Amma, ilm-i hikmet dedikleri felsefe ise; hurûf-u mevcûdâtın tezyînâtında ve münâsebâtında dalmış ve sersemleşmiş, hakikatın yolunu şaşırmış... Şu kitab-ı kebîrin hurûfâtına “Mânâ-yı Harfî” ile, yâni Allah hesabına bakmak lâzım gelirken; öyle etmeyip “Mânâ-yı İsmî” ile, yâni mevcûdâta mevcûdât hesabına bakar, öyle bahseder. “Ne güzel yapılmış”a bedel, “Ne güzeldir” der, çirkinleştirir. Bununla kâinatı tahkir edip kendisine müştekî eder. Evet, dinsiz felsefe, hakikatsiz bir safsatadır ve kâinata bir tahkirdir...
İKİNCİ ESAS: Kur’an-ı Hakîm’in hikmeti, hayat-ı şahsiyyeye verdiği terbiyye-i ahlâkiyye ve hikmet-i felsefenin verdiği dersin muvâzenesi:
Felsefenin hâlis bir tilmizi, bir fir’avundur. Fakat menfâati için en hasis şeye ibâdet eden bir firâvun-u zelildir. Her menfaatli şey’i kendine “Rab” tanır. Hem o dinsiz şâkird, mütemerrid ve muanniddir. Fakat bir lezzet için nihayet zilleti kabûl eden miskin bir mütemerriddir. Şeytan gibi şahısların, bir menfaat-ı hasîse için ayağını öpmekle zillet gösterir denî bir muanniddir... Hem o dinsiz şâkird, cebbar bir mağrurdur. Fakat kalbinde nokta-i istinad bulmadığı için zâtında gayet acz ile âciz bir cebbar-ı hodfuruştur... Hem o şâkird, menfaatperest hodendiştir ki: Gaye-i himmeti, nefs ve batnın ve fercin hevesâtını tatmin ve menfaat-ı şahsiyyesini, bâzı menfaat-ı kavmîyye içinde arayan dessâs bir hodgâmdır.
Amma, hikmet-i Kur’anın hâlis tilmizi ise; bir abd’dir.
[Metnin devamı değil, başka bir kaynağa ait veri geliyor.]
-- ==== Sys2Proof/Laws/PerInstr.lean ====
section
/-! SUPPORT. One law per instruction, over its syntax: the word of a well-formed instruction fits the instruction's row of the
decode map (30_encoding.md R74, R75), and no row of another mnemonic in any mode of the instruction. -/

namespace Sys2Proof.Laws.EncodesInRow

/-- In each of its modes, the rows that fit the encoded word of a well-formed instruction are exactly one: the row of its own
mnemonic. -/
def Statement (i : Instr) : Prop :=
  WellFormed i → ∀ m ∈ i.modes,
    (opcodeTable.filter (Row.fits m (encode i))).map Row.mnemonic = [i.mnemonic]

/-- The rows that fit an encoded transaction, by its direction and the top nibble of its address. -/
theorem filter_enc (m : MapperKind) (t : Transaction) :
    opcodeTable.filter (Row.fits m (enc t)) =
      opcodeTable.filter (Row.fits m (Word.ofTop (BitVec.ofBool t.isWrite ++ t.addr.extractLsb' 12 4))) := by
  rw [← top_enc]
  exact List.filter_congr fun _ hr => fits_ofTop hr m (enc t)

/-- The top nibble of an address as a number. -/
theorem nibble_toNat (a : Addr) : (a.extractLsb' 12 4).toNat = a.toNat / 0x1000 := by
  have := a.isLt
  simp [BitVec.extractLsb'_toNat, Nat.shiftRight_eq_div_pow]
  omega

/-- From the check of a range of whole top nibbles to the nibble. -/
theorem nibble_within {lo hi : Nat} {a : Addr} (h : Addr.within lo hi a = true) :
    lo / 0x1000 ≤ (a.extractLsb' 12 4).toNat ∧ (a.extractLsb' 12 4).toNat ≤ hi / 0x1000 := by
  simp only [Addr.within, Bool.and_eq_true, decide_eq_true_eq] at h
  rw [nibble_toNat]
  omega

/-- A row whose transaction's direction is `w` and whose address stands in the range: what is left to check is a finite table. -/
theorem of_nibble {m : MapperKind} {t : Transaction} {lo hi : Nat} {w : Bool} {name : String} (hw : t.isWrite = w)
    (h : Addr.within lo hi t.addr = true)
    (htab : ∀ n : BitVec 4, lo / 0x1000 ≤ n.toNat → n.toNat ≤ hi / 0x1000 →
      (opcodeTable.filter (Row.fits m (Word.ofTop (BitVec.ofBool w ++ n)))).map Row.mnemonic = [name]) :
    (opcodeTable.filter (Row.fits m (enc t))).map Row.mnemonic = [name] := by
  rw [filter_enc, hw]
  exact htab _ (nibble_within h).1 (nibble_within h).2

/-- A row that takes every word of its mode. -/
theorem of_any {m : MapperKind} {t : Transaction} {name : String}
    (htab : ∀ h : BitVec 5, (opcodeTable.filter (Row.fits m (Word.ofTop h))).map Row.mnemonic = [name]) :
    (opcodeTable.filter (Row.fits m (enc t))).map Row.mnemonic = [name] := by
  rw [filter_enc]
  exact htab _

theorem rdUnmappedLo (a : Addr) : Statement (.rdUnmappedLo a) := by
  intro h m hm
  simp only [Instr.modes, List.mem_cons, List.not_mem_nil, or_false] at hm
  rcases hm with rfl | rfl | rfl | rfl | rfl <;> exact of_nibble (w := false) (name := "RD_UNMAPPED_LO") rfl h (by decide)

theorem wrUnmappedLo (a : Addr) (d : Byte) : Statement (.wrUnmappedLo a d) := by
  intro h m hm
  simp only [Instr.modes, List.mem_cons, List.not_mem_nil, or_false] at hm
  rcases hm with rfl | rfl | rfl | rfl | rfl <;> exact of_nibble (w := true) (name := "WR_UNMAPPED_LO") rfl h (by decide)

theorem rdUnmappedHi (a : Addr) : Statement (.rdUnmappedHi a) := by
  intro h m hm
  simp only [Instr.modes, List.mem_cons, List.not_mem_nil, or_false] at hm
  rcases hm with rfl | rfl | rfl | rfl | rfl <;> exact of_nibble (w := false) (name := "RD_UNMAPPED_HI") rfl h (by decide)

theorem wrUnmappedHi (a : Addr) (d : Byte) : Statement (.wrUnmappedHi a d) := by
  intro h m hm
  simp only [Instr.modes, List.mem_cons, List.not_mem_nil, or_false] at hm
  rcases hm with rfl | rfl | rfl | rfl | rfl <;> exact of_nibble (w := true) (name := "WR_UNMAPPED_HI") rfl h (by decide)

theorem roRdRom (a : Addr) : Statement (.roRdRom a) := by
  intro h m hm
  simp only [Instr.modes, List.mem_singleton] at hm
  subst hm
  exact of_nibble (w := false) (name := "RO_RD_ROM") rfl h (by decide)

theorem roWrRom (a : Addr) (d : Byte) : Statement (.roWrRom a d) := by
  intro h m hm
  simp only [Instr.modes, List.mem_singleton] at hm
  subst hm
  exact of_nibble (w := true) (name := "RO_WR_ROM") rfl h (by decide)

theorem roRdRam (a : Addr) : Statement (.roRdRam a) := by
  intro h m hm
  simp only [Instr.modes, List.mem_singleton] at hm
  subst hm
  exact of_nibble (w := false) (name := "RO_RD_RAM") rfl h (by decide)

theorem roWrRam (a : Addr) (d : Byte) : Statement (.roWrRam a d) := by
  intro h m hm
  simp only [Instr.modes, List.mem_singleton] at hm
  subst hm
  exact of_nibble (w := true) (name := "RO_WR_RAM") rfl h (by decide)

theorem mbc1RdRom0 (a : Addr) : Statement (.mbc1RdRom0 a) := by
  intro h m hm
  simp only [Instr.modes, List.mem_singleton] at hm
  subst hm
  exact of_nibble (w := false) (name := "MBC1_RD_ROM0") rfl h (by decide)

theorem mbc1RdRomx (a : Addr) : Statement (.mbc1RdRomx a) := by
  intro h m hm
  simp only [Instr.modes, List.mem_singleton] at hm
  subst hm
  exact of_nibble (w := false) (name := "MBC1_RD_ROMX") rfl h (by decide)

theorem mbc1RdRam (a : Addr) : Statement (.mbc1RdRam a) := by
  intro h m hm
  simp only [Instr.modes, List.mem_singleton] at hm
  subst hm
  exact of_nibble (w := false) (name := "MBC1_RD_RAM") rfl h (by decide)

theorem mbc1WrRamg (a : Addr) (d : Byte) : Statement (.mbc1WrRamg a d) := by
  intro h m hm
  simp only [Instr.modes, List.mem_singleton] at hm
  subst hm
  exact of_nibble (w := true) (name := "MBC1_WR_RAMG") rfl h (by decide)

theorem mbc1WrBank1 (a : Addr) (d : Byte) : Statement (.mbc1WrBank1 a d) := by
  intro h m hm
  simp only [Instr.modes, List.mem_singleton] at hm
  subst hm
  exact of_nibble (w := true) (name := "MBC1_WR_BANK1") rfl h (by decide)

theorem mbc1WrBank2 (a : Addr) (d : Byte) : Statement (.mbc1WrBank2 a d) := by
  intro h m hm
  simp only [Instr.modes, List.mem_singleton] at hm
  subst hm
  exact of_nibble (w := true) (name := "MBC1_WR_BANK2") rfl h (by decide)

theorem mbc1WrMode (a : Addr) (d : Byte) : Statement (.mbc1WrMode a d) := by
  intro h m hm
  simp only [Instr.modes, List.mem_singleton] at hm
  subst hm
  exact of_nibble (w := true) (name := "MBC1_WR_MODE") rfl h (by decide)

theorem mbc1WrRam (a : Addr) (d : Byte) : Statement (.mbc1WrRam a d) := by
  intro h m hm
  simp only [Instr.modes, List.mem_singleton] at hm
  subst hm
  exact of_nibble (w := true) (name := "MBC1_WR_RAM") rfl h (by decide)

theorem mbc2RdRom0 (a : Addr) : Statement (.mbc2RdRom0 a) := by
  intro h m hm
  simp only [Instr.modes, List.mem_singleton] at hm
  subst hm
  exact of_nibble (w := false) (name := "MBC2_RD_ROM0") rfl h (by decide)

theorem mbc2RdRomx (a : Addr) : Statement (.mbc2RdRomx a) := by
  intro h m hm
  simp only [Instr.modes, List.mem_singleton] at hm
  subst hm
  exact of_nibble (w := false) (name := "MBC2_RD_ROMX") rfl h (by decide)

theorem mbc2RdRam (a : Addr) : Statement (.mbc2RdRam a) := by
  intro h m hm
  simp only [Instr.modes, List.mem_singleton] at hm
  subst hm
  exact of_nibble (w := false) (name := "MBC2_RD_RAM") rfl h (by decide)

theorem mbc2WrRamg (a : Addr) (d : Byte) : Statement (.mbc2WrRamg a d) := by
  intro h m hm
  simp only [Instr.modes, List.mem_singleton] at hm
  subst hm
  exact of_nibble (w := true) (name := "MBC2_WR_RAMG") rfl h (by decide)

theorem mbc2WrRomb (a : Addr) (d : Byte) : Statement (.mbc2WrRomb a d) := by
  intro h m hm
  simp only [Instr.modes, List.mem_singleton] at hm
  subst hm
  exact of_nibble (w := true) (name := "MBC2_WR_ROMB") rfl h (by decide)

theorem mbc2WrNop (a : Addr) (d : Byte) : Statement (.mbc2WrNop a d) := by
  intro h m hm
  simp only [Instr.modes, List.mem_singleton] at hm
  subst hm
  exact of_nibble (w := true) (name := "MBC2_WR_NOP") rfl h (by decide)

theorem mbc2WrRam (a : Addr) (d : Byte) : Statement (.mbc2WrRam a d) := by
  intro h m hm
  simp only [Instr.modes, List.mem_singleton] at hm
  subst hm
  exact of_nibble (w := true) (name := "MBC2_WR_RAM") rfl h (by decide)

theorem mbc3RdRom0 (a : Addr) : Statement (.mbc3RdRom0 a) := by
  intro h m hm
  simp only [Instr.modes, List.mem_singleton] at hm
  subst hm
  exact of_nibble (w := false) (name := "MBC3_RD_ROM0") rfl h (by decide)

theorem mbc3RdRomx (a : Addr) : Statement (.mbc3RdRomx a) := by
  intro h m hm
  simp only [Instr.modes, List.mem_singleton] at hm
  subst hm
  exact of_nibble (w := false) (name := "MBC3_RD_ROMX") rfl h (by decide)

theorem mbc3RdRam (a : Addr) : Statement (.mbc3RdRam a) := by
  intro h m hm
  simp only [Instr.modes, List.mem_singleton] at hm
  subst hm
  exact of_nibble (w := false) (name := "MBC3_RD_RAM") rfl h (by decide)

theorem mbc3WrRamg (a : Addr) (d : Byte) : Statement (.mbc3WrRamg a d) := by
  intro h m hm
  simp only [Instr.modes, List.mem_singleton] at hm
  subst hm
  exact of_nibble (w := true) (name := "MBC3_WR_RAMG") rfl h (by decide)

theorem mbc3WrRomb (a : Addr) (d : Byte) : Statement (.mbc3WrRomb a d) := by
  intro h m hm
  simp only [Instr.modes, List.mem_singleton] at hm
  subst hm
  exact of_nibble (w := true) (name := "MBC3_WR_ROMB") rfl h (by decide)

theorem mbc3WrSel (a : Addr) (d : Byte) : Statement (.mbc3WrSel a d) := by
  intro h m hm
  simp only [Instr.modes, List.mem_singleton] at hm
  subst hm
  exact of_nibble (w := true) (name := "MBC3_WR_SEL") rfl h (by decide)

theorem mbc3WrLatch (a : Addr) (d : Byte) : Statement (.mbc3WrLatch a d) := by
  intro h m hm
  simp only [Instr.modes, List.mem_singleton] at hm
  subst hm
  exact of_nibble (w := true) (name := "MBC3_WR_LATCH") rfl h (by decide)

theorem mbc3WrRam (a : Addr) (d : Byte) : Statement (.mbc3WrRam a d) := by
  intro h m hm
  simp only [Instr.modes, List.mem_singleton] at hm
  subst hm
  exact of_nibble (w := true) (name := "MBC3_WR_RAM") rfl h (by decide)

theorem mbc5RdRom0 (a : Addr) : Statement (.mbc5RdRom0 a) := by
  intro h m hm
  simp only [Instr.modes, List.mem_singleton] at hm
  subst hm
  exact of_nibble (w := false) (name := "MBC5_RD_ROM0") rfl h (by decide)

theorem mbc5RdRomx (a : Addr) : Statement (.mbc5RdRomx a) := by
  intro h m hm
  simp only [Instr.modes, List.mem_singleton] at hm
  subst hm
  exact of_nibble (w := false) (name := "MBC5_RD_ROMX") rfl h (by decide)

theorem mbc5RdRam (a : Addr) : Statement (.mbc5RdRam a) := by
  intro h m hm
  simp only [Instr.modes, List.mem_singleton] at hm
  subst hm
  exact of_nibble (w := false) (name := "MBC5_RD_RAM") rfl h (by decide)

theorem mbc5WrRamg (a : Addr) (d : Byte) : Statement (.mbc5WrRamg a d) := by
  intro h m hm
  simp only [Instr.modes, List.mem_singleton] at hm
  subst hm
  exact of_nibble (w := true) (name := "MBC5_WR_RAMG") rfl h (by decide)

theorem mbc5WrRomb0 (a : Addr) (d : Byte) : Statement (.mbc5WrRomb0 a d) := by
  intro h m hm
  simp only [Instr.modes, List.mem_singleton] at hm
  subst hm
  exact of_nibble (w := true) (name := "MBC5_WR_ROMB0") rfl h (by decide)

theorem mbc5WrRomb1 (a : Addr) (d : Byte) : Statement (.mbc5WrRomb1 a d) := by
  intro h m hm
  simp only [Instr.modes, List.mem_singleton] at hm
  subst hm
  exact of_nibble (w := true) (name := "MBC5_WR_ROMB1") rfl h (by decide)

theorem mbc5WrRamb (a : Addr) (d : Byte) : Statement (.mbc5WrRamb a d) := by
  intro h m hm
  simp only [Instr.modes, List.mem_singleton] at hm
  subst hm
  exact of_nibble (w := true) (name := "MBC5_WR_RAMB") rfl h (by decide)

theorem mbc5WrNop (a : Addr) (d : Byte) : Statement (.mbc5WrNop a d) := by
  intro h m hm
  simp only [Instr.modes, List.mem_singleton] at hm
  subst hm
  exact of_nibble (w := true) (name := "MBC5_WR_NOP") rfl h (by decide)

theorem mbc5WrRam (a : Addr) (d : Byte) : Statement (.mbc5WrRam a d) := by
  intro h m hm
  simp only [Instr.modes, List.mem_singleton] at hm
  subst hm
  exact of_nibble (w := true) (name := "MBC5_WR_RAM") rfl h (by decide)

theorem mbc6Any (w : Bool) (a : Addr) (d : Byte) : Statement (.mbc6Any w a d) := by
  intro _ m hm
  simp only [Instr.modes, List.mem_singleton] at hm
  subst hm
  exact of_any (name := "MBC6_ANY") (by decide)

theorem mbc7Any (w : Bool) (a : Addr) (d : Byte) : Statement (.mbc7Any w a d) := by
  intro _ m hm
  simp only [Instr.modes, List.mem_singleton] at hm
  subst hm
  exact of_any (name := "MBC7_ANY") (by decide)

theorem mmm01Any (w : Bool) (a : Addr) (d : Byte) : Statement (.mmm01Any w a d) := by
  intro _ m hm
  simp only [Instr.modes, List.mem_singleton] at hm
  subst hm
  exact of_any (name := "MMM01_ANY") (by decide)

end Sys2Proof.Laws.EncodesInRow
end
Fakat, âzâm-ı mahlûkata da ibâdete tenezzül etmez. Hem cennet gibi âzâm-ı menfaat olan bir şey’i, gaye-i ibâdet kabûl etmez bir abd-i azizdir. Hem hakikî tilmizi mütevâzidir; selim, halimdir. Fakat, Fâtırının gayrına, daire-i izni haricinde ihtiyârıyla tezellüle tenezzül etmez. Hem, fakir ve zaîftir, fakr ve za’fını bilir. Fakat onun Mâlik-i Kerim’i, ona iddihar ettiği uhrevî servet ile müstağnîdir ve Seyyidinin nihayetsiz kudretine istinad ettiği için kavîdir... Hem, yalnız livechillâh, rızâ-i İlâhî için, fazilet için amel eder, çalışır... İşte, iki hikmetin verdiği terbiye, iki tilmizin muvâzenesiyle anlaşılır...
ÜÇÜNCÜ ESAS: Hikmet-i felsefe ile hikmet-i Kur’aniyyenin hayat-ı içtimaiyye-i beşeriyyeye verdiği terbiyeler:
Amma hikmet-i felsefe ise, hayat-ı içtimaiyyede nokta-i istinâdı, “Kuvvet” kabûl eder. Hedefi, “menfaat” bilir. Düstur-u hayatı, “Cidal” tanır. Cemâatlerin râbıtâsını, “Unsuriyyet, menfî milliyeti” tutar. Semerâtı ise, “Hevesât-ı nefsaniyyeyi tatmin ve hâcât-ı beşeriyyeyi tezyid”dir.